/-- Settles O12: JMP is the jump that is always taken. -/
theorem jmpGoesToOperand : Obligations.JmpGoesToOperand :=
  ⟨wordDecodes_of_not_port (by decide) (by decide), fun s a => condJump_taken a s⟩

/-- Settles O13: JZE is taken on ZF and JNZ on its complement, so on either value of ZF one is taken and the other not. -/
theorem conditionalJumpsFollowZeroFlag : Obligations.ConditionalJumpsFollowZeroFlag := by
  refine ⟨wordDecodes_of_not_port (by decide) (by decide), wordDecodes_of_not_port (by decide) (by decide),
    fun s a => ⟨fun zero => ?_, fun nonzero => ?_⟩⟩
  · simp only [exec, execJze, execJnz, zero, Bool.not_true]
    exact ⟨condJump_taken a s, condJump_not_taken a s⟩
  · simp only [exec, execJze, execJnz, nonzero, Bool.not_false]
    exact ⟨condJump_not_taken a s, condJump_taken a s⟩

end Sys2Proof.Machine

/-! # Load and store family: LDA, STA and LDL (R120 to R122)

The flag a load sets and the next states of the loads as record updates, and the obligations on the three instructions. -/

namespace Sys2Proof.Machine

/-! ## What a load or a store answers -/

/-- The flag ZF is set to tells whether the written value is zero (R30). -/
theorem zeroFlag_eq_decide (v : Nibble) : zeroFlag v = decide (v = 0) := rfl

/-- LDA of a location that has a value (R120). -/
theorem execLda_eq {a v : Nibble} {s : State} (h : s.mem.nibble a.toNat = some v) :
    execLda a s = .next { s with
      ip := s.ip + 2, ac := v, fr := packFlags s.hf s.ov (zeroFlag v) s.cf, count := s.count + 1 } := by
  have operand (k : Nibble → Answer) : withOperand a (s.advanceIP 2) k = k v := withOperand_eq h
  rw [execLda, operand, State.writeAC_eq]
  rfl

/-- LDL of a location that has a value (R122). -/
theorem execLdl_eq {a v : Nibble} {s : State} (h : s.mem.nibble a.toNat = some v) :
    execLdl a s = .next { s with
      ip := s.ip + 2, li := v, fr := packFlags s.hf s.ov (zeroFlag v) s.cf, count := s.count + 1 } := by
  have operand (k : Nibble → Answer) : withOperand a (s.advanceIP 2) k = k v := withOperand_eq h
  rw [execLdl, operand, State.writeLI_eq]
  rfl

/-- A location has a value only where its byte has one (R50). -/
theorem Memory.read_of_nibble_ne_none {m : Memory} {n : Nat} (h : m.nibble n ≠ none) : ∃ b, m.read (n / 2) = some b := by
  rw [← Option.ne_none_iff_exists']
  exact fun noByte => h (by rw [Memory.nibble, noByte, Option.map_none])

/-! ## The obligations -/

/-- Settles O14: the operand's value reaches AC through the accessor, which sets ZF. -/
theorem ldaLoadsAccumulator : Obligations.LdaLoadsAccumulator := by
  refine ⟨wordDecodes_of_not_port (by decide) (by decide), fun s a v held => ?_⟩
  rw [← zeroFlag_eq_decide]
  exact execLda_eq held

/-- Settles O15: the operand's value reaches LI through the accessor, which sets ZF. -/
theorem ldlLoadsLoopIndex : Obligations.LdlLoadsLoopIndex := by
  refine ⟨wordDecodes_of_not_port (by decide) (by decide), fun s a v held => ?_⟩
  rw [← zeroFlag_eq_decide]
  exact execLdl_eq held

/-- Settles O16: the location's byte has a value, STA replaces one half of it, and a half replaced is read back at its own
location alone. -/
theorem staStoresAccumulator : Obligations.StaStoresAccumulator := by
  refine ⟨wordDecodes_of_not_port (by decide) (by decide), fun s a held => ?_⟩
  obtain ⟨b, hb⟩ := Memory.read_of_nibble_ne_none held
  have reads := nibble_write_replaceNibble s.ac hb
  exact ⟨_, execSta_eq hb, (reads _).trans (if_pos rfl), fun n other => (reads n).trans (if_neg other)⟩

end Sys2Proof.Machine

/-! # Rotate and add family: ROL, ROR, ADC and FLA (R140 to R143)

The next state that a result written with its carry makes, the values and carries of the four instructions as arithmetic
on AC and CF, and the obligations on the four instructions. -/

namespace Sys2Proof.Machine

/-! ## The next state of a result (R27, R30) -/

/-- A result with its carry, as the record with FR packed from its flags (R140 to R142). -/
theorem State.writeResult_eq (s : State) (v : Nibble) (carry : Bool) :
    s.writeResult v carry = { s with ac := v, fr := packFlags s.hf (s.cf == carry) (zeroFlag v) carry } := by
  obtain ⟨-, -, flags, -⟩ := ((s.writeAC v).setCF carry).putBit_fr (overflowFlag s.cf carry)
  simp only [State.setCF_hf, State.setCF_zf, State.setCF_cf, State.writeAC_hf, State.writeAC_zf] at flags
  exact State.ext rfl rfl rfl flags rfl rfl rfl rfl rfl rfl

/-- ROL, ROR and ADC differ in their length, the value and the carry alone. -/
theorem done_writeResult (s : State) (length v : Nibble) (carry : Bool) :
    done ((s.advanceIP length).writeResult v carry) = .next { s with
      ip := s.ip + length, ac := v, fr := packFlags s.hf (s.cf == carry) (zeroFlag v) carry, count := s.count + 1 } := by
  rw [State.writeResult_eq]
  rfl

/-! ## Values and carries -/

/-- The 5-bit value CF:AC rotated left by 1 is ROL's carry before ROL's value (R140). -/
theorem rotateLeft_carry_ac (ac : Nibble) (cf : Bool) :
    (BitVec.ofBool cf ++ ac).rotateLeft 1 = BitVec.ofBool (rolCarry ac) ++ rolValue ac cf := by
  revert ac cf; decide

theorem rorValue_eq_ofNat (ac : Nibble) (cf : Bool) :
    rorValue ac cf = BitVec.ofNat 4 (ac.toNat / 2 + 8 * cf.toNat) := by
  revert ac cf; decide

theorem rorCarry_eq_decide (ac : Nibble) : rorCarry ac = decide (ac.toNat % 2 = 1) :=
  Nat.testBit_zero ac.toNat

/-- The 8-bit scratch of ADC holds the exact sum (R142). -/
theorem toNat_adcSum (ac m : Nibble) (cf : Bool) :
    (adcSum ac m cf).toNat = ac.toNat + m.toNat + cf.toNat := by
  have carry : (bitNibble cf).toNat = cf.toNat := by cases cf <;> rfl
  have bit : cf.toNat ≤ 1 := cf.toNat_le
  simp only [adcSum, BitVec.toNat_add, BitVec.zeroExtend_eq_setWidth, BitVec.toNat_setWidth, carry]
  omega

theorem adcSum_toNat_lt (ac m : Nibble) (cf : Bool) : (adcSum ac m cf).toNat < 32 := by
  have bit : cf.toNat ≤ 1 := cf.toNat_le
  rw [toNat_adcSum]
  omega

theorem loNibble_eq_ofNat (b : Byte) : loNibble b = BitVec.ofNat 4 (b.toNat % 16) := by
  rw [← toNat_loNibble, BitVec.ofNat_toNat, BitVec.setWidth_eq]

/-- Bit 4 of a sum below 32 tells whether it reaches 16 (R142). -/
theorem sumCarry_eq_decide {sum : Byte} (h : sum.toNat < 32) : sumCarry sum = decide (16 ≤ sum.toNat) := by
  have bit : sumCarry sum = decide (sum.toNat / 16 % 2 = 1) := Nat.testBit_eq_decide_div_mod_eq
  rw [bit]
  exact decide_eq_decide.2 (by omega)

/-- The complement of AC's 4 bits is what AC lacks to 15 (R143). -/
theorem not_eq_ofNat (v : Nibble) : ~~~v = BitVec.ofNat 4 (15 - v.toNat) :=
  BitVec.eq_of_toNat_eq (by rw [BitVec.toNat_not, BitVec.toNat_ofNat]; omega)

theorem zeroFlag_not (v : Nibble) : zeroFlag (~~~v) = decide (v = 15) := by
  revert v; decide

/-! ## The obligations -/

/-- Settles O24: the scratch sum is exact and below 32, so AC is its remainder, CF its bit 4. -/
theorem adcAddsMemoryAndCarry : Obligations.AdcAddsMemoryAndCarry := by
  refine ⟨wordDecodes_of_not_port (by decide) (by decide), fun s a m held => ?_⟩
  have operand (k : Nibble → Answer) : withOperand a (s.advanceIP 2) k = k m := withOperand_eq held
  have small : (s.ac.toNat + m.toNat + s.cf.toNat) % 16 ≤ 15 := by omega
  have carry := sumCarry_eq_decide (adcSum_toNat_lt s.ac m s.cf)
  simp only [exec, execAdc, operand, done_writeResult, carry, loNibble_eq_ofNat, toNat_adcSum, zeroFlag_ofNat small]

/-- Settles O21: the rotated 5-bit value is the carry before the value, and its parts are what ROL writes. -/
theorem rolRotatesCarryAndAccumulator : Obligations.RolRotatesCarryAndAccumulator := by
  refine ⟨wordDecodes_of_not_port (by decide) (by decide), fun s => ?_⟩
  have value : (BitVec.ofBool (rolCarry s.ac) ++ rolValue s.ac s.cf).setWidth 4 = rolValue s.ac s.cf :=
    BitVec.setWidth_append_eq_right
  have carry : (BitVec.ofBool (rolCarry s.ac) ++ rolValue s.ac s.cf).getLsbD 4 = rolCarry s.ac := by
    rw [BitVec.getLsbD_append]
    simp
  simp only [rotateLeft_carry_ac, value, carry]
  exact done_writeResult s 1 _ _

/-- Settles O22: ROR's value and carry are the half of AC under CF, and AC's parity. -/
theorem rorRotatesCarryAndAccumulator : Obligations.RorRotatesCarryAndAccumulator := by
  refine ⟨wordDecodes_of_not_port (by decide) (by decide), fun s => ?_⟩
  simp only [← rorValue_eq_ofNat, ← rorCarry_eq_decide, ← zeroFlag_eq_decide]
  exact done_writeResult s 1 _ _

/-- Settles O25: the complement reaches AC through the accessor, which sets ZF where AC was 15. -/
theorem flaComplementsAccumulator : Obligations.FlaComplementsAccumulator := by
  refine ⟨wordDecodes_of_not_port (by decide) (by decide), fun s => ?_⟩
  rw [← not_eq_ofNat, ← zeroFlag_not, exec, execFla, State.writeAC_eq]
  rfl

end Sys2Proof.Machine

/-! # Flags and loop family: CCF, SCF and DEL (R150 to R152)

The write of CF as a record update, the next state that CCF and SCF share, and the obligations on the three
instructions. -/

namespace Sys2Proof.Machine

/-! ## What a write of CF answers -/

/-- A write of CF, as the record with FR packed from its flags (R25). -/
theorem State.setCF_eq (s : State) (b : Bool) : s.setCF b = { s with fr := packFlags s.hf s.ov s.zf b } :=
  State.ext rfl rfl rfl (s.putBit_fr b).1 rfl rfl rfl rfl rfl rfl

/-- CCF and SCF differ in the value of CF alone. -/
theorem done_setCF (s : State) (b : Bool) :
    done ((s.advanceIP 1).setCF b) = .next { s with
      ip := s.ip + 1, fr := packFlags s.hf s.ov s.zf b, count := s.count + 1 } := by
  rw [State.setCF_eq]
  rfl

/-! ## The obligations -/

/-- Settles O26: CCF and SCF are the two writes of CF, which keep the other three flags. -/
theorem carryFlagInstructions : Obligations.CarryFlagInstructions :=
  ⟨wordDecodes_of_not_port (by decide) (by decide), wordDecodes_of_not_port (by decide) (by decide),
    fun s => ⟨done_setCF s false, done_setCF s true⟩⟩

...

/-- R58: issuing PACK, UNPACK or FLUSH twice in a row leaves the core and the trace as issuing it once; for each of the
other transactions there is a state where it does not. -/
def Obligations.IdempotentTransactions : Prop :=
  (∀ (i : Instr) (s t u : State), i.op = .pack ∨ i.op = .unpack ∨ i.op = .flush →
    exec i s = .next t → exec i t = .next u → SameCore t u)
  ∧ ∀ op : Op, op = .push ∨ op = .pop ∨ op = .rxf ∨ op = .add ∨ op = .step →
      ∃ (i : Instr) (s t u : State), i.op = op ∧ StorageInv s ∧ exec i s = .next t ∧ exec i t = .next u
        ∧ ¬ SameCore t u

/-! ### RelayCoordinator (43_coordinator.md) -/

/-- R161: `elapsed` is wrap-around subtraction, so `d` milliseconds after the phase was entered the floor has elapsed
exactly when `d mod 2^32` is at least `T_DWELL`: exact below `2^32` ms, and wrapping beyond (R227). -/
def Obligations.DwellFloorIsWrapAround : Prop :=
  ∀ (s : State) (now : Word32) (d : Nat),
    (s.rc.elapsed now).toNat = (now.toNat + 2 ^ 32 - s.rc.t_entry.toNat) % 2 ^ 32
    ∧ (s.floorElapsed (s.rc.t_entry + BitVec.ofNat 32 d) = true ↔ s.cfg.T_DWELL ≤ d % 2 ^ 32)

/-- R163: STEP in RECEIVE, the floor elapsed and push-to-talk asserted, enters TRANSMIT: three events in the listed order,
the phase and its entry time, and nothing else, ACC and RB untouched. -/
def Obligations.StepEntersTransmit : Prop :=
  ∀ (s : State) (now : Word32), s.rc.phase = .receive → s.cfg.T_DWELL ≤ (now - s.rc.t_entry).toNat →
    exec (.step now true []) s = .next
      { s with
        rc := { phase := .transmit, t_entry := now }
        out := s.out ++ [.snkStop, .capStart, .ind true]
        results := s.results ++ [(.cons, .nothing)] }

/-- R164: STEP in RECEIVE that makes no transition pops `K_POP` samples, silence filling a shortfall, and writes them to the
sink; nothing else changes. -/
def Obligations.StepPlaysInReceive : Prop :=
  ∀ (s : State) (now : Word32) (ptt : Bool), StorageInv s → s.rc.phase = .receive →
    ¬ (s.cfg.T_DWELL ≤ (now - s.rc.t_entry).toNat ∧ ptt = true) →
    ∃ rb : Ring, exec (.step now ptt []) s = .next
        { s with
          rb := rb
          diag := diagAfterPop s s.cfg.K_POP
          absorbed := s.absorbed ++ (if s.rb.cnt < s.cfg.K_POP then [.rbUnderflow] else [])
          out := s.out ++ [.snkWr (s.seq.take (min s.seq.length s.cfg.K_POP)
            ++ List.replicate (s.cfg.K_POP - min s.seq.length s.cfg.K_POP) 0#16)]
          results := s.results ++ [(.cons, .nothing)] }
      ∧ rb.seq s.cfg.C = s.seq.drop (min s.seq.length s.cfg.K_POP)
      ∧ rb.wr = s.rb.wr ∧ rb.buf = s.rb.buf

==

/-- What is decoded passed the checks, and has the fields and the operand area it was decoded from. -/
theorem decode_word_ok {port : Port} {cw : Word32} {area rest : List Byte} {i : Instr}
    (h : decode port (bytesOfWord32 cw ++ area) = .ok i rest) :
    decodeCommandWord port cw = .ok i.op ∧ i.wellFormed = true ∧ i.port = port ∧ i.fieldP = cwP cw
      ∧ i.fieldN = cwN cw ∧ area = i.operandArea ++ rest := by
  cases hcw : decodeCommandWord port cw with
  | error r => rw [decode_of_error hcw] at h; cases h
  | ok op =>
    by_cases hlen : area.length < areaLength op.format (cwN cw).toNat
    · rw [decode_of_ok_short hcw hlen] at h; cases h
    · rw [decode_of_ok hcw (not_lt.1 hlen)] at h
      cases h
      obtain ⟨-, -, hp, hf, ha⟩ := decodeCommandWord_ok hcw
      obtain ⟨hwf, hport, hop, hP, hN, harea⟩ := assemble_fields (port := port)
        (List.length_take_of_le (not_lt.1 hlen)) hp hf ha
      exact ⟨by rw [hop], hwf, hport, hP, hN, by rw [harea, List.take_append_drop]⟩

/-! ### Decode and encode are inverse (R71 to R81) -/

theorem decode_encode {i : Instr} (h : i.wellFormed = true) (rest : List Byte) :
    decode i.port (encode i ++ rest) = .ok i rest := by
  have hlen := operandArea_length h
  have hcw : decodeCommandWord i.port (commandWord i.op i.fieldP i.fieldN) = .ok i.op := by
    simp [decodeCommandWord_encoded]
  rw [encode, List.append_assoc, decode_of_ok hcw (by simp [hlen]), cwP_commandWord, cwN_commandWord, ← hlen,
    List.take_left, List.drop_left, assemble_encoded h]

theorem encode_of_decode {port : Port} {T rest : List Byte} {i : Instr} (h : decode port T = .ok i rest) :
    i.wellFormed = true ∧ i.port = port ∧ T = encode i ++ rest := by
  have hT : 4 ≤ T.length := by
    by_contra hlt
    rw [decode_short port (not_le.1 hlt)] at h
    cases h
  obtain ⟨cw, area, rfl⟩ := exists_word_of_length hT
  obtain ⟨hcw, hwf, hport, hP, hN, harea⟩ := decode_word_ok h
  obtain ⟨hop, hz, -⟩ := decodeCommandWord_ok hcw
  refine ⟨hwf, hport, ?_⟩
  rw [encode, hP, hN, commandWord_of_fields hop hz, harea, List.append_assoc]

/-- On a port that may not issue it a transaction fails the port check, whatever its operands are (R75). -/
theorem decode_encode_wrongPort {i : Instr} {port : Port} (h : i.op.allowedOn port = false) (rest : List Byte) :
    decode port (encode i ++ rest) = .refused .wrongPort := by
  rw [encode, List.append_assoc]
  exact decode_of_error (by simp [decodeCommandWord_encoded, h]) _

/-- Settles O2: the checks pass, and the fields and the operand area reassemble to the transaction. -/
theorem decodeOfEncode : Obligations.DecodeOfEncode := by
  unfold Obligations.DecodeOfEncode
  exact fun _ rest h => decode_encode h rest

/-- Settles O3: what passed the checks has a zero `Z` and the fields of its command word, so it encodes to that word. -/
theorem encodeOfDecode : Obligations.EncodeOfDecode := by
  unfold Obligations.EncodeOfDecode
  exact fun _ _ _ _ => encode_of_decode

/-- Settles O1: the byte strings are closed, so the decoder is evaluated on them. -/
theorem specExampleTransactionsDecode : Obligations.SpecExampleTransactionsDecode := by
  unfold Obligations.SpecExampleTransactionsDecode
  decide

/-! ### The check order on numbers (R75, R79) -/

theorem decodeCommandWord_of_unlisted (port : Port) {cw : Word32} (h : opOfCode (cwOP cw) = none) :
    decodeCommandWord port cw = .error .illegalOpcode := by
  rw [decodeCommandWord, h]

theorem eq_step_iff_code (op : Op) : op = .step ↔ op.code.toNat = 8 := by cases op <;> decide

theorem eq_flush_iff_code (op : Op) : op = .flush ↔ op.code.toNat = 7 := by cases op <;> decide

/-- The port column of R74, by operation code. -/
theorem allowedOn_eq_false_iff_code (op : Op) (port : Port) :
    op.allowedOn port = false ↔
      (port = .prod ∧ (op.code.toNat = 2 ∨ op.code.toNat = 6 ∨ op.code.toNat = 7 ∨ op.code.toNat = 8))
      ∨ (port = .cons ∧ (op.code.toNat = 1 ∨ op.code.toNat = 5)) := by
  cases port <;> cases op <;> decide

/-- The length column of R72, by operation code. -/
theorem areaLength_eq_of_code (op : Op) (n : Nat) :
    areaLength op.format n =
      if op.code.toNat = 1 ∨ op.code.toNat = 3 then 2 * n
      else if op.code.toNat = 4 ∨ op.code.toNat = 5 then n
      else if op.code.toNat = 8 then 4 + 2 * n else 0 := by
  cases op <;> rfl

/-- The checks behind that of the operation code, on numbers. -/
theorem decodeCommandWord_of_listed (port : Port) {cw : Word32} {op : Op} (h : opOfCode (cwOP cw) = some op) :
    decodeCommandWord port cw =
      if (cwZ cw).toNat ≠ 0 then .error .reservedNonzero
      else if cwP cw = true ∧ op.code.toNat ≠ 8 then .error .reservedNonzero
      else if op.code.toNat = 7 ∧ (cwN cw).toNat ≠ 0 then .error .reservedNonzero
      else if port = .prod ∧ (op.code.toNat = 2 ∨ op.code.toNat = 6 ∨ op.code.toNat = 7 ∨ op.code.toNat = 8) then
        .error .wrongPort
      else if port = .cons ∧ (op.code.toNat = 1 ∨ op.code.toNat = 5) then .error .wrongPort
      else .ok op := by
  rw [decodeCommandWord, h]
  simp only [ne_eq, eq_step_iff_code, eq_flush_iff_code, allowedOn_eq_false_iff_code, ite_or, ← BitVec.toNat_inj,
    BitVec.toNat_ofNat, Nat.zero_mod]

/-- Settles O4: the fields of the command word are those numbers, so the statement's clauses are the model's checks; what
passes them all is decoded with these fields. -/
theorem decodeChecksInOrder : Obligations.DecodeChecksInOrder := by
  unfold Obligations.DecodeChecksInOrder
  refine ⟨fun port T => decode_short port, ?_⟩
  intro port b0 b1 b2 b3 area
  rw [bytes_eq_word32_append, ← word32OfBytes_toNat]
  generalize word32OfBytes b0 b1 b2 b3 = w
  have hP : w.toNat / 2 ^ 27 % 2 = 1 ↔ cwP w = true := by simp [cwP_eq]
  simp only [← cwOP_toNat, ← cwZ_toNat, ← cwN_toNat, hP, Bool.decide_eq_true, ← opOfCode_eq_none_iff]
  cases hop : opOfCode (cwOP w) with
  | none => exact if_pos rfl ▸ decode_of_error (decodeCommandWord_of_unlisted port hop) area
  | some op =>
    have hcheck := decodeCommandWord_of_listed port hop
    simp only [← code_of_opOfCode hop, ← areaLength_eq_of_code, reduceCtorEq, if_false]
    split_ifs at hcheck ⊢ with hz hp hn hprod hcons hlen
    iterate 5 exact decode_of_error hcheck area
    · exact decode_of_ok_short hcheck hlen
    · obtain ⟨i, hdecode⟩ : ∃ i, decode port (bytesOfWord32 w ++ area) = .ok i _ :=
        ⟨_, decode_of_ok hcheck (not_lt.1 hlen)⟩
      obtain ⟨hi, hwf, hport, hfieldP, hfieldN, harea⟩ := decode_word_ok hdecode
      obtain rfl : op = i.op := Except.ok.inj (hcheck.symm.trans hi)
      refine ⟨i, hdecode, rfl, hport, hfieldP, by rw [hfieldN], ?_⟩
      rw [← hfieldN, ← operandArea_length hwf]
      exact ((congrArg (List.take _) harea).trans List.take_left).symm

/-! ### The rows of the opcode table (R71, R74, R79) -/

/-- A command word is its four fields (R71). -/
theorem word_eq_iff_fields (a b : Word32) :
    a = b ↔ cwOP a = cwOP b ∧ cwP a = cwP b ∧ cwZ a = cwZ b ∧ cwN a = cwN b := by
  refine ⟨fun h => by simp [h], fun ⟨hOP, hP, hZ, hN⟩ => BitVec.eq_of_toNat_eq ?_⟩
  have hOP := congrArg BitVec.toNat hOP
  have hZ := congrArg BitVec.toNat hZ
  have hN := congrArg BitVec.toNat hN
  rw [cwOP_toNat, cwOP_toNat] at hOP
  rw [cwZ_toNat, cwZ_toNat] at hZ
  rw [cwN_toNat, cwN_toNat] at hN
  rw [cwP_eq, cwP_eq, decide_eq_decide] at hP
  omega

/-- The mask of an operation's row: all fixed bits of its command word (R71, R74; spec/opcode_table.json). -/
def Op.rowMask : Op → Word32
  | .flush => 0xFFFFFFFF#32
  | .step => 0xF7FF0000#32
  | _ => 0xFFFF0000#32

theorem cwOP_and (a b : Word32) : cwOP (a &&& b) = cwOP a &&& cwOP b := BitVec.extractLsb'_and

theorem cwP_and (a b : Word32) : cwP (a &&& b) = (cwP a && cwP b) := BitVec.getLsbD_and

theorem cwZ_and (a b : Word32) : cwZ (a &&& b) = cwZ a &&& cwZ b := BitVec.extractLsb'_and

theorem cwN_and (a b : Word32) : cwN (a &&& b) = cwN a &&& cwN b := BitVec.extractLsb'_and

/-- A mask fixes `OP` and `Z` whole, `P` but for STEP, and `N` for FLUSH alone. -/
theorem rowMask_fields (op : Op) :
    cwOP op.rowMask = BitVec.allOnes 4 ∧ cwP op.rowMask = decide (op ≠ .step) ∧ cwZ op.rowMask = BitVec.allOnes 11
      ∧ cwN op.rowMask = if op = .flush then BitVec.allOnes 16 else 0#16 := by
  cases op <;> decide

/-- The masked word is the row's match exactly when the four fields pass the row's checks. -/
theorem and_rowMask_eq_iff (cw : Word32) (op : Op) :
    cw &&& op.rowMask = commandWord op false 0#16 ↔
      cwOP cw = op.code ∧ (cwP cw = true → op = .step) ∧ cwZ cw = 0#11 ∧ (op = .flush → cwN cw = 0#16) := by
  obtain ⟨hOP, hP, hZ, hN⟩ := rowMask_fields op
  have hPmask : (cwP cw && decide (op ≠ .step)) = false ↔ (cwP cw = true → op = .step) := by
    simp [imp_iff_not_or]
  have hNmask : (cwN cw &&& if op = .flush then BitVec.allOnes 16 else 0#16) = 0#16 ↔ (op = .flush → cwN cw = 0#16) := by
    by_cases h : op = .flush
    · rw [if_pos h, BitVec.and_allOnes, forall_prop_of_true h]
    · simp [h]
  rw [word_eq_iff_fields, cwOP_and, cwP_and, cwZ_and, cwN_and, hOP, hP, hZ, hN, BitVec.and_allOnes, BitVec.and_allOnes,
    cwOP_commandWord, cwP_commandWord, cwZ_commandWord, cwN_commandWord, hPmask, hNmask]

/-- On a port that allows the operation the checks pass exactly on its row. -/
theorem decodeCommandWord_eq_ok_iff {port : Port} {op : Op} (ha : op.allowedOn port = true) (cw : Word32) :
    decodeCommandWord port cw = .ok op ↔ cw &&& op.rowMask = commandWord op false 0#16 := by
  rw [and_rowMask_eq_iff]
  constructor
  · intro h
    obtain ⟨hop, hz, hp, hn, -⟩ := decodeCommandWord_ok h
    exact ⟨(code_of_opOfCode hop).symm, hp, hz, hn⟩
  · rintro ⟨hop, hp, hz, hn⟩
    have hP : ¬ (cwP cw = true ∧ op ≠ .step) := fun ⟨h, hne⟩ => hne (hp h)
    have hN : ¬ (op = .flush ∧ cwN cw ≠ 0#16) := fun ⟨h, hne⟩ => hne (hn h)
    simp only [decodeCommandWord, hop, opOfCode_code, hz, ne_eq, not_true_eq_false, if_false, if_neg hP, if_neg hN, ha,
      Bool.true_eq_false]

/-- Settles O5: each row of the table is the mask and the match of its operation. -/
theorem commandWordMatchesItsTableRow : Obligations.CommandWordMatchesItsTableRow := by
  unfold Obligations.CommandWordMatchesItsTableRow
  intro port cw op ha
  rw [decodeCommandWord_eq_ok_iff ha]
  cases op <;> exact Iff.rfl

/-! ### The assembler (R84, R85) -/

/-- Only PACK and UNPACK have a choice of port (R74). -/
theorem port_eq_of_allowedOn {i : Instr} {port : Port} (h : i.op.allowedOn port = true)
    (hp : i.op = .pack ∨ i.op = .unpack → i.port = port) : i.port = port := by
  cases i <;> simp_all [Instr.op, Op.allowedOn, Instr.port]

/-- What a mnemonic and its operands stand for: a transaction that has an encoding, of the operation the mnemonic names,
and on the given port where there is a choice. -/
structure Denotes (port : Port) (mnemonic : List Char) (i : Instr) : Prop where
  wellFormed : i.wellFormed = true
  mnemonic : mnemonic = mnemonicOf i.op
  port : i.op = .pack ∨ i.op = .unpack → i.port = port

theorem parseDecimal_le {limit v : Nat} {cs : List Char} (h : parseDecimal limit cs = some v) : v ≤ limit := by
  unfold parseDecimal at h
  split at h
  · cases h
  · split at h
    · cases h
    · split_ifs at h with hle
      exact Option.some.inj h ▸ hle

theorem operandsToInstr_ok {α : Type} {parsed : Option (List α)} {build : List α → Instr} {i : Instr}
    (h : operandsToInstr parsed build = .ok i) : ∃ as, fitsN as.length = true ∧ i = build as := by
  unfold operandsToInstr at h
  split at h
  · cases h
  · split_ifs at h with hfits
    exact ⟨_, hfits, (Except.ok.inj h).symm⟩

◆ What needs to be done: Copy out only the lines of the records above from the one with "always taken. -/" through the one with "ip := s.ip + 2, li", exactly as they stand, both included.

◆ Response to the task:
/-- Settles O12: JMP is the jump that is always taken. -/
theorem jmpGoesToOperand : Obligations.JmpGoesToOperand :=
  ⟨wordDecodes_of_not_port (by decide) (by decide), fun s a => condJump_taken a s⟩

/-- Settles O13: JZE is taken on ZF and JNZ on its complement, so on either value of ZF one is taken and the other not. -/
theorem conditionalJumpsFollowZeroFlag : Obligations.ConditionalJumpsFollowZeroFlag := by
  refine ⟨wordDecodes_of_not_port (by decide) (by decide), wordDecodes_of_not_port (by decide) (by decide),
    fun s a => ⟨fun zero => ?_, fun nonzero => ?_⟩⟩
  · simp only [exec, execJze, execJnz, zero, Bool.not_true]
    exact ⟨condJump_taken a s, condJump_not_taken a s⟩
  · simp only [exec, execJze, execJnz, nonzero, Bool.not_false]
    exact ⟨condJump_not_taken a s, condJump_taken a s⟩

end Sys2Proof.Machine

/-! # Load and store family: LDA, STA and LDL (R120 to R122)

The flag a load sets and the next states of the loads as record updates, and the obligations on the three instructions. -/

namespace Sys2Proof.Machine

/-! ## What a load or a store answers -/

/-- The flag ZF is set to tells whether the written value is zero (R30). -/
theorem zeroFlag_eq_decide (v : Nibble) : zeroFlag v = decide (v = 0) := rfl

/-- LDA of a location that has a value (R120). -/
theorem execLda_eq {a v : Nibble} {s : State} (h : s.mem.nibble a.toNat = some v) :
    execLda a s = .next { s with
      ip := s.ip + 2, ac := v, fr := packFlags s.hf s.ov (zeroFlag v) s.cf, count := s.count + 1 } := by
  have operand (k : Nibble → Answer) : withOperand a (s.advanceIP 2) k = k v := withOperand_eq h
  rw [execLda, operand, State.writeAC_eq]
  rfl

/-- LDL of a location that has a value (R122). -/
theorem execLdl_eq {a v : Nibble} {s : State} (h : s.mem.nibble a.toNat = some v) :
    execLdl a s = .next { s with
      ip := s.ip + 2, li := v, fr := packFlags s.hf s.ov (zeroFlag v) s.cf, count := s.count + 1 } := by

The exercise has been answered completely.